Disclaimer: Nada me pertenece; hago esto solo por diversión. La historia le pertenece K. Montclair y los personajes son de Mizuki e Igarashi, con excepción de algunos nombres que yo agregué por motivos de adaptación.

**ADVERTENCIA** Contenido para adultos - Contiene referencias a abusos y a una violación previa que pueden resultar perturbadoras para algunos lectores.

Capítulo Dieciocho

Un guardia desató a Neil y lo condujo al centro del patio mientras otro le arrojaba una espada. Pasó varios minutos estirando sus músculos, alardeando de su fuerza. Paseó y caminó, vociferando y gritando de vez en cuando. Anthony se limitó a permanecer en silencio, ignorando las fanfarronadas, y se concentró en el rostro de su enemigo.

Tendría que reunir toda su fuerza y concentración para actuar correctamente. La visión de su Candice atada a una cama a merced de Neil Leagan era algo que tenía que quitarse de la cabeza. Esa visión le haría actuar emocionalmente en lugar de instintivamente. No podía permitirse la emoción en este momento. Su objetivo era esperar a que Leagan se cansara. Todos sus gritos y paseos le estaban costando energía, energía que necesitaría para permanecer en combate con Anthony Andley. Anthony sabía que su fuerza era la paciencia.
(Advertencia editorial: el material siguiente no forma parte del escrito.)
/-- A stage's row before other rows is the stage before their stages (R90). -/
theorem runRows_cons_stage {i : Instr} {rows : List Instr} {s : State} {r : StageEnd} {next : State → StageEnd}
    (hexec : exec i s = r.outcome) (hr : r.VisibleFrom s) (hrows : ∀ t, runRows rows t = (next t).outcome) :
    runRows (i :: rows) s = (r.andThen next).outcome := by
  rw [runRows, hexec]
  cases r with
  | pass t =>
    have hpass : rejectedSince s t = false := hr
    simp [hpass, hrows]
  | reject c t =>
    obtain rfl : t = s := hr
    simp [rejectedSince_raiseReject]
  | stop f => rfl

/-- The five rows one after another are `decode()` (R90). -/
theorem runRows_stageRows (s : State) : runRows stageRows s = (decodePipeline s).outcome := by
  have hdispatch (t : State) : runRows [.dispatch] t = (dispatchStage t).outcome := by
    rw [← (dispatchStage t).andThen_pass_self]
    exact runRows_cons_stage rfl (dispatchStage_visibleFrom t) fun _ => rfl
  have hflddec (t : State) := runRows_cons_stage (i := .flddec) rfl (flddecStage_cases t).visibleFrom hdispatch
  have hcrcchk (t : State) :=
    runRows_cons_stage (i := .crcchk) rfl (StageEnd.visibleFrom_of_check (crcchkStage_cases t)) hflddec
  have hbndchk (t : State) :=
    runRows_cons_stage (exec_bndchk t) (StageEnd.visibleFrom_of_check (bndchkStage_cases t)) hcrcchk
  have hlenchk := runRows_cons_stage (exec_lenchk s)
    (StageEnd.visibleFrom_of_check ((lenchkStage_cases s).imp_right .inl)) hbndchk
  simp only [decodePipeline, StageEnd.andThen_assoc]
  exact hlenchk

/-- Settles O31: a non-empty buffer is decoded and closed, and `decode()` is its rows. -/
theorem endIsItsStages : Obligations.EndIsItsStages := by
  intro s h
  rw [exec_endOp, endOperation, if_neg h, runRows_stageRows]

/-! ### What `END` outputs -/

/-- Settles O16: stage 1 rejects. -/
theorem endWrongLengthRejects : Obligations.EndWrongLengthRejects := fun _ h0 h26 => endOperation_wrongLength h0 h26

/-- Settles O17: the classification of a full buffer, then the discard. -/
theorem endClassifiesFullBuffer : Obligations.EndClassifiesFullBuffer := fun _ _ h => endOperation_full h

/-- Case L of R94. -/
theorem frameOutput_wrongLength (sinkEn : BitVec 7) {bytes : List Byte} (h0 : bytes.length ≠ 0) (h26 : bytes.length ≠ 26) :
    frameOutput sinkEn bytes = .diag .length := by rw [frameOutput, if_neg h0, if_pos h26]

theorem hasMarkers_eq_true_iff (frame : List Byte) :
    hasMarkers frame = true ↔ frame.getD 0 0#8 = 0x7E#8 ∧ frame.getD 25 0#8 = 0x7E#8 := by
  simp only [hasMarkers, Bool.and_eq_true, beq_iff_eq]

theorem hasChecksum_eq_true_iff (frame : List Byte) :
    hasChecksum frame = true ↔ crc8 ((frame.drop 1).take 23) = frame.getD 24 0#8 := beq_iff_eq

/-- Case V of R94. -/
theorem frameOutput_valid (sinkEn : BitVec 7) {frame : List Byte} (hlength : frame.length = 26)
    (hmarkers : hasMarkers frame = true) (hchecksum : hasChecksum frame = true) :
    frameOutput sinkEn frame = .publish (publishOf sinkEn frame) := by
  simp [frameOutput, hlength, hmarkers, hchecksum]

/-- The join of two bytes as a number (R110). -/
theorem be16_toNat (hi lo : Byte) : (be16 hi lo).toNat = 256 * hi.toNat + lo.toNat := by
  rw [be16_eq_append, BitVec.toNat_append, ← Nat.shiftLeft_add_eq_or_of_lt lo.isLt, Nat.shiftLeft_eq, Nat.mul_comm]

theorem publishOf_get_detached {sinkEn : BitVec 7} {ch : Channel} (frame : List Byte)
    (h : sinkEn.getLsbD ch.index = false) : (publishOf sinkEn frame).get ch = none := by
  simp [publishOf, h]

theorem publishOf_get_attached {sinkEn : BitVec 7} {ch : Channel} (frame : List Byte)
    (h : sinkEn.getLsbD ch.index = true) : (publishOf sinkEn frame).get ch = some ⟨rawField frame ch, ch.scale⟩ := by
  simp [publishOf, h]

/-- Settles O19: a valid frame is case V, whose publish vector is read channel by channel. -/
theorem endPublishesValidFrame : Obligations.EndPublishesValidFrame := by
  intro s frame hs hstart hstop hcrc
  have hvalid := frameOutput_valid s.sinkEn hs.length ((hasMarkers_eq_true_iff frame).mpr ⟨hstart, hstop⟩)
    ((hasChecksum_eq_true_iff frame).mpr hcrc)
  refine ⟨_, publishOf s.sinkEn frame, endOperation_full hs, rfl, by rw [hvalid]; rfl, fun ch => ?_⟩
  exact ⟨publishOf_get_detached frame, fun h => ⟨_, publishOf_get_attached frame h, rfl, be16_toNat _ _⟩⟩

/-- `END` after any bytes pushed into an empty buffer outputs the classification of those bytes (R23, R94). -/
theorem endOperation_pushBytes {s : State} (h : s.len = 0#5) (bytes : List Byte) :
    endOperation (s.pushBytes bytes) = .next ((s.pushBytes bytes).emit (frameOutput s.sinkEn bytes)).discard := by
  have hlen0 : s.len.toNat = 0 := by rw [h]; rfl
  have hlen : (s.pushBytes bytes).len.toNat = min bytes.length 27 := by
    rw [pushBytes_len (by omega), hlen0, Nat.zero_add]
  by_cases hempty : bytes.length = 0
  · obtain rfl := List.length_eq_zero_iff.mp hempty
    exact endOperation_empty h
  by_cases hfull : bytes.length = 26
  · rw [endOperation_full (pushBytes_holds h hfull), pushBytes_sinkEn]
  · have hlen_ne {n : BitVec 5} (hn : n.toNat ≠ min bytes.length 27) : (s.pushBytes bytes).len ≠ n := by
      rintro rfl
      exact hn hlen
    have h0 : (s.pushBytes bytes).len ≠ 0#5 := hlen_ne (by simp only [BitVec.toNat_ofNat]; omega)
    have h26 : (s.pushBytes bytes).len ≠ 26#5 := hlen_ne (by simp only [BitVec.toNat_ofNat]; omega)
    rw [endOperation_wrongLength h0 h26, frameOutput_wrongLength _ hempty hfull]
    rfl

/-- Settles O14: the run is the bytes pushed and one `END`, which classifies them. -/
theorem drainOutputsClassification : Obligations.DrainOutputsClassification := by
  intro s bytes rest hlen hinputs
  have hend := endOperation_pushBytes (s := s.setInputs rest) hlen bytes
  rw [pushBytes_setInputs] at hend
  refine ⟨_, (run_drainInputs bytes hinputs).trans hend, rfl, rfl, ?_, pushBytes_sinkEn s bytes, pushBytes_reqPad0 s bytes,
    pushBytes_reqPad1 s bytes⟩
  exact congrArg (· ++ [frameOutput s.sinkEn bytes]) (pushBytes_outs s bytes)

end Sys2Proof.Machine
end

section
/-! PROOFS. The statements of 42_crc8.md. The byte step is eight iterations of `crcShift` on `c ^ b`, and `crcShift` is additive and
injective: from the first come the parallel form (R105) and additivity (R106 (b)), from the second the bijections (R106 (a)), the one
passing checksum (R106 (c)) and the detection of a changed byte (R106 (d)). -/

namespace Sys2Proof.Machine

/-! ### Additive maps on bit vectors -/

/-- Linear over GF(2): the map carries XOR to XOR (R105). -/
def XorAdditive {w : Nat} (f : BitVec w → BitVec w) : Prop := ∀ x y, f (x ^^^ y) = f x ^^^ f y

section XorAdditive
variable {w : Nat} {f g : BitVec w → BitVec w}

theorem XorAdditive.map_zero (hf : XorAdditive f) : f 0 = 0 := by
  have h := hf 0 0
  rwa [LawfulXor.xor_self, LawfulXor.xor_self] at h

theorem XorAdditive.iterate (hf : XorAdditive f) (n : Nat) : XorAdditive f^[n] := by
  intro x y
  induction n generalizing x y with
  | zero => rfl
  | succ n ih => simp only [Function.iterate_succ_apply, hf x y, ih]

/-- An additive map that sends only zero to zero is injective. -/
theorem XorAdditive.injective (hf : XorAdditive f) (hzero : ∀ x, f x = 0 → x = 0) : Function.Injective f := by
  intro x y hxy
  exact xor_eq_zero_iff.mp (hzero _ (by rw [hf, hxy, LawfulXor.xor_self]))

/-- Two additive maps that agree on the powers of two agree everywhere: a vector is the XOR of the powers of two of its set bits. -/
theorem XorAdditive.eq_of_twoPow (hf : XorAdditive f) (hg : XorAdditive g)
    (h : ∀ j, j < w → f (BitVec.twoPow w j) = g (BitVec.twoPow w j)) (x : BitVec w) : f x = g x := by
  suffices ∀ n ≤ w, ∀ x : BitVec w, (∀ i, n ≤ i → x.getLsbD i = false) → f x = g x from
    this w le_rfl x fun i hi => x.getLsbD_of_ge i hi
  intro n hn
  induction n with
  | zero =>
    intro x hx
    obtain rfl : x = 0 := BitVec.eq_of_getLsbD_eq fun i _ => by simp [hx i]
    rw [hf.map_zero, hg.map_zero]
  | succ n ih =>
    intro x hx
    by_cases hbit : x.getLsbD n
    · have hrest : f (x ^^^ BitVec.twoPow w n) = g (x ^^^ BitVec.twoPow w n) := by
        refine ih (by omega) _ fun i hi => ?_
        rcases hi.eq_or_lt with rfl | hlt
        · simp [hbit]; omega
        · simp [hx i hlt, hlt.ne]
      rwa [hf, hg, h n (by omega), BitVec.xor_left_inj] at hrest
    · refine ih (by omega) x fun i hi => ?_
      rcases hi.eq_or_lt with rfl | hlt
      · simpa using hbit
      · exact hx i hlt

end XorAdditive

/-! ### The byte step -/

theorem crc8Update_eq_iterate (c b : Byte) : crc8Update c b = crcShift^[8] (c ^^^ b) := rfl

theorem crcShift_xorAdditive : XorAdditive crcShift := by
  intro x y
  simp only [crcShift, BitVec.getLsbD_xor, BitVec.shiftLeft_xor_distrib]
  cases x.getLsbD 7 <;> cases y.getLsbD 7
  · rfl
  · exact BitVec.xor_assoc _ _ _
  · show x <<< 1 ^^^ y <<< 1 ^^^ crcPoly = x <<< 1 ^^^ crcPoly ^^^ y <<< 1
    ac_rfl
  · show x <<< 1 ^^^ y <<< 1 = x <<< 1 ^^^ crcPoly ^^^ (y <<< 1 ^^^ crcPoly)
    rw [BitVec.xor_comm (y <<< 1), BitVec.xor_assoc, xor_cancel_left]


/-- The polynomial has bit 0 set, so the bit shifted out comes back as bit 0. -/
theorem crcShift_bit_zero (x : Byte) : (crcShift x).getLsbD 0 = x.getLsbD 7 := by
  unfold crcShift
  split <;> simp_all [crcPoly]

/-- An iteration that gives zero shifted a zero out, so it XORed nothing and the seven lower bits were zero too. -/
theorem crcShift_bijective : Function.Bijective crcShift := by
  refine (crcShift_xorAdditive.injective fun x hx => ?_).bijective_of_finite
  have htop : x.getLsbD 7 = false := by rw [← crcShift_bit_zero, hx]; rfl
  rw [crcShift, if_neg (Bool.eq_false_iff.mp htop)] at hx
  refine BitVec.eq_of_getLsbD_eq fun i hi => ?_
  rcases (show i = 7 ∨ i + 1 < 8 by omega) with rfl | hlow
  · simpa using htop
  · have hbit := congrArg (BitVec.getLsbD · (i + 1)) hx
    simpa [-BitVec.getLsbD_eq_getElem, hlow] using hbit

theorem crcByte_xorAdditive : XorAdditive crcShift^[8] := crcShift_xorAdditive.iterate 8

theorem crc8Parallel_xorAdditive : XorAdditive crc8Parallel := by
  intro x y
  refine BitVec.eq_of_getLsbD_eq fun i hi => ?_
  rw [BitVec.getLsbD_xor]
  simp only [crc8Parallel, BitVec.getLsbD_ofBoolListBE, BitVec.getLsbD_xor]
  interval_cases i
  all_goals
    simp only [List.length_cons, List.length_nil, List.getD_cons_succ, List.getD_cons_zero, Nat.reduceAdd, Nat.reduceSub,
      Nat.reduceLT, decide_true, Bool.true_and,
      Bool.xor_assoc, Bool.xor_left_comm (y.getLsbD _) (x.getLsbD _)]
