/-- A partition's changing state (R106, R111, R114, R229, R315, R317, R319, R330, R332, R340, R352, R353, R363, R364, R372). `walks` are the
wait-for entries that this cycle inserted or whose holder it changed, not walked yet (R316). -/
structure Part where
  lidSerial : Nat
  trapSeq   : Nat
  dlkSeq    : Nat
  pending   : List Trap
  ring      : List Trap
  ringNext  : Nat
  logBase   : Option Nat
  logCount  : Nat
  handler   : Option Vec
  logged    : List Logged
  wdt       : Nat
  waits     : List WaitEntry
  waitSer   : Nat
  wtInc     : Bool
  walkTrunc : Nat
  untracked : Nat
  trapDrop  : Nat
  snapDrop  : Nat
  snapSer   : Nat
  latched   : List Snapshot
  trigs     : List SnapTrig
  queues    : List (Nat × List Nat)
  endpoints : List Endpoint
  peers     : List Endpoint
  peerSets  : List (Nat × List Nat)
  replicas  : List ReplicaSet
  epoch     : Nat
  preempt   : Option Preempt
  mapped    : List (Nat × Nat × Bool)
  ptRoot    : Option Nat
  ptNext    : Nat
  walks     : List Nat := []
  windows   : List Window := []
  deriving DecidableEq, Repr

/-- A bank of flash (R368, R369): whether stage 1 and the Ridge firmware verify, the digests that the measurement takes, and the configuration
record: its partitions, the module channel's key, and the operator key under which its signature verifies (0 for none). -/
structure FlashBank where
  stage1Ok  : Bool
  ridgeOk   : Bool
  digests   : List (BitVec 512)
  record    : List (Nat × PartCfg)
  modKey    : PubKey
  recordKey : Nat
  deriving DecidableEq, Repr

/-- What flash holds (R365, R368, R369): the die map (grade, disabled dies, whether Krytlyn's signature verifies, the operator key enrolled in it),
the two banks that BOOTSRC selects, and per channel the last accepted SEQ and the key that the count belongs to. -/
structure Flash where
  grade    : Nat
  disabled : List Nat
  mapOk    : Bool
  opKey    : Nat
  bankA    : FlashBank
  bankB    : FlashBank
  lastSeq  : List (Nat × Nat)
  seqKey   : List (Nat × PubKey)
  deriving DecidableEq, Repr

/-- The module's clock (R121, R181, R367, R371). `ptpOff` is PTP time less the cycle number, in cycles of 0.5 ns; `perDue` says that
a new period takes effect at the boundary just passed; `renum` that an epoch has named the number of the next boundary; `gmPort` is the port that
faces the grandmaster. -/
structure Clock where
  cycle   : Nat
  tick    : Nat
  nextAt  : Nat
  period  : Nat
  newPer  : Option Nat
  perDue  : Bool
  epoch   : Option Nat
  n0      : Nat
  t0      : Nat
  locked  : Bool
  ptpOff  : Int
  renum   : Bool := false
  gmPort  : Nat := 0
  deriving DecidableEq, Repr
Sí, necesitaba poder y cierta belleza de ojos verdes alimentaba su poder. Pero la paciencia ganaría esta pelea. No pudo evitar sonreír mientras observaba a Leagan y su bravuconería. Finalmente, dio un paso hacia él.

Los dos hombres se rodearon, midiendo las fortalezas y debilidades del otro. La multitud retrocedió para dejar espacio para la batalla que se avecinaba. Aunque había luchado en numerosas batallas y su reputación como espadachín era legendaria, Anthony sabía que no debía subestimar a su enemigo. Neil Leagan también era un excelente espadachín. Pero cada hombre tenía una debilidad. Estaba bastante seguro de que conocía la debilidad de Leagan. Él ganaría. Leagan también sabía que Candice era su debilidad.


A Candice se le encogió el estómago observaba el desarrollo de la escena. Stear y Archie permanecieron a su lado junto con otros dos guerreros. Por el rabillo del ojo, vio a Saorise que salía del gran salón y bajaba los escalones de la fortaleza, hasta llegar al lado de sus hermanos.

—No entiendo, Stear. ¿Qué es lo que está sucediendo? —Saorise preguntó con las manos en la garganta mientras inspeccionaba el patio.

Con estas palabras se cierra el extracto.